> _Work instructions_:
Go to the line below containing "theorem exec_tadv (wf" and print exactly from there through the line containing "known, nothing, startDrain_nil]", both included. Print nothing else.

#### Entries shown ####

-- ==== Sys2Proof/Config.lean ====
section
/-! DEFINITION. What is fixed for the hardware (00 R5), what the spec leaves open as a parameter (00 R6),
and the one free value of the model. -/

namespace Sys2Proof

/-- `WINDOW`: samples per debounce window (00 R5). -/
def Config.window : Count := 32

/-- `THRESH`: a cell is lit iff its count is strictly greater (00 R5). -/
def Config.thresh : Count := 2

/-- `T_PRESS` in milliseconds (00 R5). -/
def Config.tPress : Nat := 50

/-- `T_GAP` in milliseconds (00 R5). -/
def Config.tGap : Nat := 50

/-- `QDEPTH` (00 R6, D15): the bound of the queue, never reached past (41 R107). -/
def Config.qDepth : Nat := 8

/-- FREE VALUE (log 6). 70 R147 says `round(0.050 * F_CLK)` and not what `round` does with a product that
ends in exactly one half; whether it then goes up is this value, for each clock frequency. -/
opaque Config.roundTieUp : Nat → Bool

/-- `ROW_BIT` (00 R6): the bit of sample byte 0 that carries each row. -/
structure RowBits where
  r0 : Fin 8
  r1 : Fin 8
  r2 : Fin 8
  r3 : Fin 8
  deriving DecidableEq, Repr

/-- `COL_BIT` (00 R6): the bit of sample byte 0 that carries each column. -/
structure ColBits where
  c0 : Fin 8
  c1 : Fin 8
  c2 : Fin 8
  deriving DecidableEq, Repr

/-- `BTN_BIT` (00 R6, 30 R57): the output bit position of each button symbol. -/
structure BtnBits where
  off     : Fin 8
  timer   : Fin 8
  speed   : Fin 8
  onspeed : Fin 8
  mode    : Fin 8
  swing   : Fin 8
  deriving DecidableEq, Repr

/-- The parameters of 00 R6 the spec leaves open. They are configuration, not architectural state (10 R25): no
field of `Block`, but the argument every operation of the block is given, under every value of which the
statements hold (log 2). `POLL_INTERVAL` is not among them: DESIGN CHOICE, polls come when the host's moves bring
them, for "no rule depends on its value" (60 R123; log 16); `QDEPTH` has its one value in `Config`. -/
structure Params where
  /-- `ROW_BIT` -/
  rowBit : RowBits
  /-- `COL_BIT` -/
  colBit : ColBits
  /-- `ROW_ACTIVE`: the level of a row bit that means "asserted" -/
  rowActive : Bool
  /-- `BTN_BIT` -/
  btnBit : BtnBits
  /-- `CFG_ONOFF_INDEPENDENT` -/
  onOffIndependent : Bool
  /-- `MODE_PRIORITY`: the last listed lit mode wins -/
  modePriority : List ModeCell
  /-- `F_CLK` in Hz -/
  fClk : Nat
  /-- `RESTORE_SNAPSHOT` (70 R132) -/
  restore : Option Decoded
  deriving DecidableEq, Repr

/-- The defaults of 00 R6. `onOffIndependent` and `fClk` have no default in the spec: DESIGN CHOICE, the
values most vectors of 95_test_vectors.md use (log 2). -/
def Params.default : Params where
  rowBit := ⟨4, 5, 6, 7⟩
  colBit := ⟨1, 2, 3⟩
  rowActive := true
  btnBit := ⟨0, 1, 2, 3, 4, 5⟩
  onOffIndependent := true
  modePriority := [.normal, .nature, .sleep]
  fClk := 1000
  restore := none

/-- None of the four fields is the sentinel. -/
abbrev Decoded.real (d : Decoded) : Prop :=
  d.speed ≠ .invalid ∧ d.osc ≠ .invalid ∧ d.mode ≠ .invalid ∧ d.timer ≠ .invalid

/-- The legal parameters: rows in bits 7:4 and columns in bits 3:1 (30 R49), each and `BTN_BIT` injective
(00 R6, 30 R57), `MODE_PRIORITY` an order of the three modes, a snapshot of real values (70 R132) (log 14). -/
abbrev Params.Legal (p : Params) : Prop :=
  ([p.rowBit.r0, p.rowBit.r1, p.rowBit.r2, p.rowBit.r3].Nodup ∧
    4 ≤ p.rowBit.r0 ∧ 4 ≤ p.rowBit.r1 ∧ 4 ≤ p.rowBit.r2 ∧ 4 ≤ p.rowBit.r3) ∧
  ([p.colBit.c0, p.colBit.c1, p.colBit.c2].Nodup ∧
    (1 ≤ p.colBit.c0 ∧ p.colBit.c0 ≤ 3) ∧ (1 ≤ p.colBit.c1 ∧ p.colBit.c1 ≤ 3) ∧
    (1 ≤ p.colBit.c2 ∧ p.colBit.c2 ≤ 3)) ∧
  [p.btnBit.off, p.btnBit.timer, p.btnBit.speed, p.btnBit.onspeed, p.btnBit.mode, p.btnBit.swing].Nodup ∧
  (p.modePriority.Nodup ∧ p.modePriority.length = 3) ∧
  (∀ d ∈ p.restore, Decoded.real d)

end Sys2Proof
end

####
#### Entries shown ####

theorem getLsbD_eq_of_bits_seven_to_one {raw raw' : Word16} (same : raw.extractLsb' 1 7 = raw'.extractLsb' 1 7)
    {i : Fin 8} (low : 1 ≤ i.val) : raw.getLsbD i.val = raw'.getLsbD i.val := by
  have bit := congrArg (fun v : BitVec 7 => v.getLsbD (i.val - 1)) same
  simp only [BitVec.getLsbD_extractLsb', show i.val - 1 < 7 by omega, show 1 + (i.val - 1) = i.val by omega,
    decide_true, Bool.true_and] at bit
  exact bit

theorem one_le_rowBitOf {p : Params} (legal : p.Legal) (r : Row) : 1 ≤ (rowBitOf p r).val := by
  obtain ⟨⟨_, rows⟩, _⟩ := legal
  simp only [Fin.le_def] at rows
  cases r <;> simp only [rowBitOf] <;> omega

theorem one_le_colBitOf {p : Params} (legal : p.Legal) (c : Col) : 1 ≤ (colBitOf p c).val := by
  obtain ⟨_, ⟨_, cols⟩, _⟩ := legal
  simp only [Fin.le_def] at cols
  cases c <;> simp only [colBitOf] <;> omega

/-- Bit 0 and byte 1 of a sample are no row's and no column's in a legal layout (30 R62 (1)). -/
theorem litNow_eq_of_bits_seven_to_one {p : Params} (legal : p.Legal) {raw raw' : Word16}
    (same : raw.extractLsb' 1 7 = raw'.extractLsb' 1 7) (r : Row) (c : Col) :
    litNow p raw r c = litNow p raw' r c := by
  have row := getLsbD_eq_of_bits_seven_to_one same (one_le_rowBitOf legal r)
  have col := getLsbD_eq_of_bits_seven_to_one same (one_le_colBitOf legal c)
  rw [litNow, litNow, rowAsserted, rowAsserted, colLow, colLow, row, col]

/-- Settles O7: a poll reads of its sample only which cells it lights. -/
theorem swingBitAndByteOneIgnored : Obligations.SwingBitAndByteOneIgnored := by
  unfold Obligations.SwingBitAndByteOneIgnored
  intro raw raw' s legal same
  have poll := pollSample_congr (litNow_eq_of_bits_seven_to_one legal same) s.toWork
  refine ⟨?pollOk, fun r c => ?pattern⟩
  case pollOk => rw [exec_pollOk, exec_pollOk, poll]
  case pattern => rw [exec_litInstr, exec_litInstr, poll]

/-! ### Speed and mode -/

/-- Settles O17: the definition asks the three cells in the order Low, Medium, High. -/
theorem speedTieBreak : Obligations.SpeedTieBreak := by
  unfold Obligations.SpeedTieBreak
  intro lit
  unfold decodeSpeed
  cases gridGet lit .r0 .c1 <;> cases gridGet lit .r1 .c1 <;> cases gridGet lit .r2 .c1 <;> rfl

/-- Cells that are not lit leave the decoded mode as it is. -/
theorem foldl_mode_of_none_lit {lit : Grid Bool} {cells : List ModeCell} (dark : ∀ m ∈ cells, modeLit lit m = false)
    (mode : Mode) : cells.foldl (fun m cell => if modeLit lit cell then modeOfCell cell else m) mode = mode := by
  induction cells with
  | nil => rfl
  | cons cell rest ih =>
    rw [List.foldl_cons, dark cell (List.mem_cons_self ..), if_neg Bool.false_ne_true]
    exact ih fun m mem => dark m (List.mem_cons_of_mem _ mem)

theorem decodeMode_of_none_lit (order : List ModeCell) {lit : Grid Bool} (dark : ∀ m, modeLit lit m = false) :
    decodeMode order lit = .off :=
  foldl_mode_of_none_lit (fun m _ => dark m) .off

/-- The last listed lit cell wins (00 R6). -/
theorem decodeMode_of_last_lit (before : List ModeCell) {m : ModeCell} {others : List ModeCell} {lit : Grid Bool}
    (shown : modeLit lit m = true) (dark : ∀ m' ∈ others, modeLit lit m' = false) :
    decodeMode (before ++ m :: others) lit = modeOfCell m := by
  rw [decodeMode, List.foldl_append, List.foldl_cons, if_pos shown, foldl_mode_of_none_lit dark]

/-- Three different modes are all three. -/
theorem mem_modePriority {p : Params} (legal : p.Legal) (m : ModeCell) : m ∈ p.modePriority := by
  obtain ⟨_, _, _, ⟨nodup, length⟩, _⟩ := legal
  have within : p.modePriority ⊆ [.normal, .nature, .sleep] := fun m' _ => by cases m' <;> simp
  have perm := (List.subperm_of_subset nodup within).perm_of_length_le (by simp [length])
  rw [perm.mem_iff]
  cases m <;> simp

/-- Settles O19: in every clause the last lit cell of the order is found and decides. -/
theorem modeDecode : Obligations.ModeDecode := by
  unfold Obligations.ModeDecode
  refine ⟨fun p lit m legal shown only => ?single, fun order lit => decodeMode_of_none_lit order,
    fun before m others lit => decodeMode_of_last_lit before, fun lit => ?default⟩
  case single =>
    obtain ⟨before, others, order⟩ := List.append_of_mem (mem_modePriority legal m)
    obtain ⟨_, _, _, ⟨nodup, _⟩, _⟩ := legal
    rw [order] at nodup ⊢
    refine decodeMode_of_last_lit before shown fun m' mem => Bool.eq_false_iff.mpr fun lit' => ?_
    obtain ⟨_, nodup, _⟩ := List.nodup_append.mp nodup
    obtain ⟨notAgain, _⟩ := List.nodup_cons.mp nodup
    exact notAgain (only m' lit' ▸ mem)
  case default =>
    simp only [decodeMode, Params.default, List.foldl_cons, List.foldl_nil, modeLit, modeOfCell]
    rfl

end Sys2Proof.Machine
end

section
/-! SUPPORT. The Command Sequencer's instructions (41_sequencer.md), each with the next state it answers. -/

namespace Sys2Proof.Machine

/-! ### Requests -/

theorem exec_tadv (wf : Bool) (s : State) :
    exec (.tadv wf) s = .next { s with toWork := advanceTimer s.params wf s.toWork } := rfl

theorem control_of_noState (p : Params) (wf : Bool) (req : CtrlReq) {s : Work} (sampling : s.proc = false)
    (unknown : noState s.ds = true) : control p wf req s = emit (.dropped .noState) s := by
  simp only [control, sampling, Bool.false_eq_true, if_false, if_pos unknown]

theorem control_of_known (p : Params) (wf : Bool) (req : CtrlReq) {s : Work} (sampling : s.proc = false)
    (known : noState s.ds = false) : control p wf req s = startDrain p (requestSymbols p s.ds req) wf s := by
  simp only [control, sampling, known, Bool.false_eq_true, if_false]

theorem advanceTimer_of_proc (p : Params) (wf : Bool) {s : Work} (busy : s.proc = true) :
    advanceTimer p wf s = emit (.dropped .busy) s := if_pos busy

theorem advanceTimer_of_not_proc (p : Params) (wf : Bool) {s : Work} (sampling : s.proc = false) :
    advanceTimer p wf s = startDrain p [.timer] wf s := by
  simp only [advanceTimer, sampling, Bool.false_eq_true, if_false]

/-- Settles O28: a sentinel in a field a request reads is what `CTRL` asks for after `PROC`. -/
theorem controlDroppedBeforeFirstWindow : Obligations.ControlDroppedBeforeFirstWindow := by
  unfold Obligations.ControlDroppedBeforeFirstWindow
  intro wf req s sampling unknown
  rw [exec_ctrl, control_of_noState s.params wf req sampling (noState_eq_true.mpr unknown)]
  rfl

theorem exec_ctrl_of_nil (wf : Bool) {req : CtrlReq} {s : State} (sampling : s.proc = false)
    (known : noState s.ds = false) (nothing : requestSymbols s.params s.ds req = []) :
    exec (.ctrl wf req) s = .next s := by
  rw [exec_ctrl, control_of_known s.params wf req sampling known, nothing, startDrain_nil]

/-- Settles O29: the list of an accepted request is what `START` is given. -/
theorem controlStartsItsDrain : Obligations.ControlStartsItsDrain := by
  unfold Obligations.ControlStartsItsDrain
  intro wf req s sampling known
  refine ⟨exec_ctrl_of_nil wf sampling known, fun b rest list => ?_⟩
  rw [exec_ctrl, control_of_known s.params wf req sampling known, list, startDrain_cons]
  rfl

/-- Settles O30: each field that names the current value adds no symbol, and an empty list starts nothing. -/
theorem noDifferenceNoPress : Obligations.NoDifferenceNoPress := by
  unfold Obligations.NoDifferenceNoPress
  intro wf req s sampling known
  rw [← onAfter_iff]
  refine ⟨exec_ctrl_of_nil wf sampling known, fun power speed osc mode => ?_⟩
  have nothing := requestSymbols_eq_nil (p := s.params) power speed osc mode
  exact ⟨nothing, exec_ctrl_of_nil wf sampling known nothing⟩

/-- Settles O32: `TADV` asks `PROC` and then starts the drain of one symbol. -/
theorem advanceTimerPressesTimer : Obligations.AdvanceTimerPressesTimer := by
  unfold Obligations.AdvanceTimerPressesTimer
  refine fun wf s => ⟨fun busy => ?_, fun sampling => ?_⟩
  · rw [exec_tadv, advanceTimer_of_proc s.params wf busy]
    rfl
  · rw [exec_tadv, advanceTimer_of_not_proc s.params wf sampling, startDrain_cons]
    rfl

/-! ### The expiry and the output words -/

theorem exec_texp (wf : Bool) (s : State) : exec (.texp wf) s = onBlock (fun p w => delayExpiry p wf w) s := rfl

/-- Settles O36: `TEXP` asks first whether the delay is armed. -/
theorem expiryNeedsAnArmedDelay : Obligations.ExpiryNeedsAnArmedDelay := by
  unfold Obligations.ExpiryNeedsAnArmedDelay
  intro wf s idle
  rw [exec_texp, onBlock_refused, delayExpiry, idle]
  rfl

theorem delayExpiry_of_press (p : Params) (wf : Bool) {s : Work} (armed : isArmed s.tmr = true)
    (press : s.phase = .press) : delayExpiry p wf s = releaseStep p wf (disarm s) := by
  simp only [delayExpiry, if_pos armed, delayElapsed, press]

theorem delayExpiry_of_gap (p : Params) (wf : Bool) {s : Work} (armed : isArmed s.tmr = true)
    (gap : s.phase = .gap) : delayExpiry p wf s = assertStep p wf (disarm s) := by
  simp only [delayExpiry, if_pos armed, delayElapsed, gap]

####

> _Written response_:
theorem exec_tadv (wf : Bool) (s : State) :
    exec (.tadv wf) s = .next { s with toWork := advanceTimer s.params wf s.toWork } := rfl

theorem control_of_noState (p : Params) (wf : Bool) (req : CtrlReq) {s : Work} (sampling : s.proc = false)
    (unknown : noState s.ds = true) : control p wf req s = emit (.dropped .noState) s := by
  simp only [control, sampling, Bool.false_eq_true, if_false, if_pos unknown]

theorem control_of_known (p : Params) (wf : Bool) (req : CtrlReq) {s : Work} (sampling : s.proc = false)
    (known : noState s.ds = false) : control p wf req s = startDrain p (requestSymbols p s.ds req) wf s := by
  simp only [control, sampling, known, Bool.false_eq_true, if_false]

theorem advanceTimer_of_proc (p : Params) (wf : Bool) {s : Work} (busy : s.proc = true) :
    advanceTimer p wf s = emit (.dropped .busy) s := if_pos busy

theorem advanceTimer_of_not_proc (p : Params) (wf : Bool) {s : Work} (sampling : s.proc = false) :
    advanceTimer p wf s = startDrain p [.timer] wf s := by
  simp only [advanceTimer, sampling, Bool.false_eq_true, if_false]

/-- Settles O28: a sentinel in a field a request reads is what `CTRL` asks for after `PROC`. -/
theorem controlDroppedBeforeFirstWindow : Obligations.ControlDroppedBeforeFirstWindow := by
  unfold Obligations.ControlDroppedBeforeFirstWindow
  intro wf req s sampling unknown
  rw [exec_ctrl, control_of_noState s.params wf req sampling (noState_eq_true.mpr unknown)]
  rfl

theorem exec_ctrl_of_nil (wf : Bool) {req : CtrlReq} {s : State} (sampling : s.proc = false)
    (known : noState s.ds = false) (nothing : requestSymbols s.params s.ds req = []) :
    exec (.ctrl wf req) s = .next s := by
  rw [exec_ctrl, control_of_known s.params wf req sampling known, nothing, startDrain_nil]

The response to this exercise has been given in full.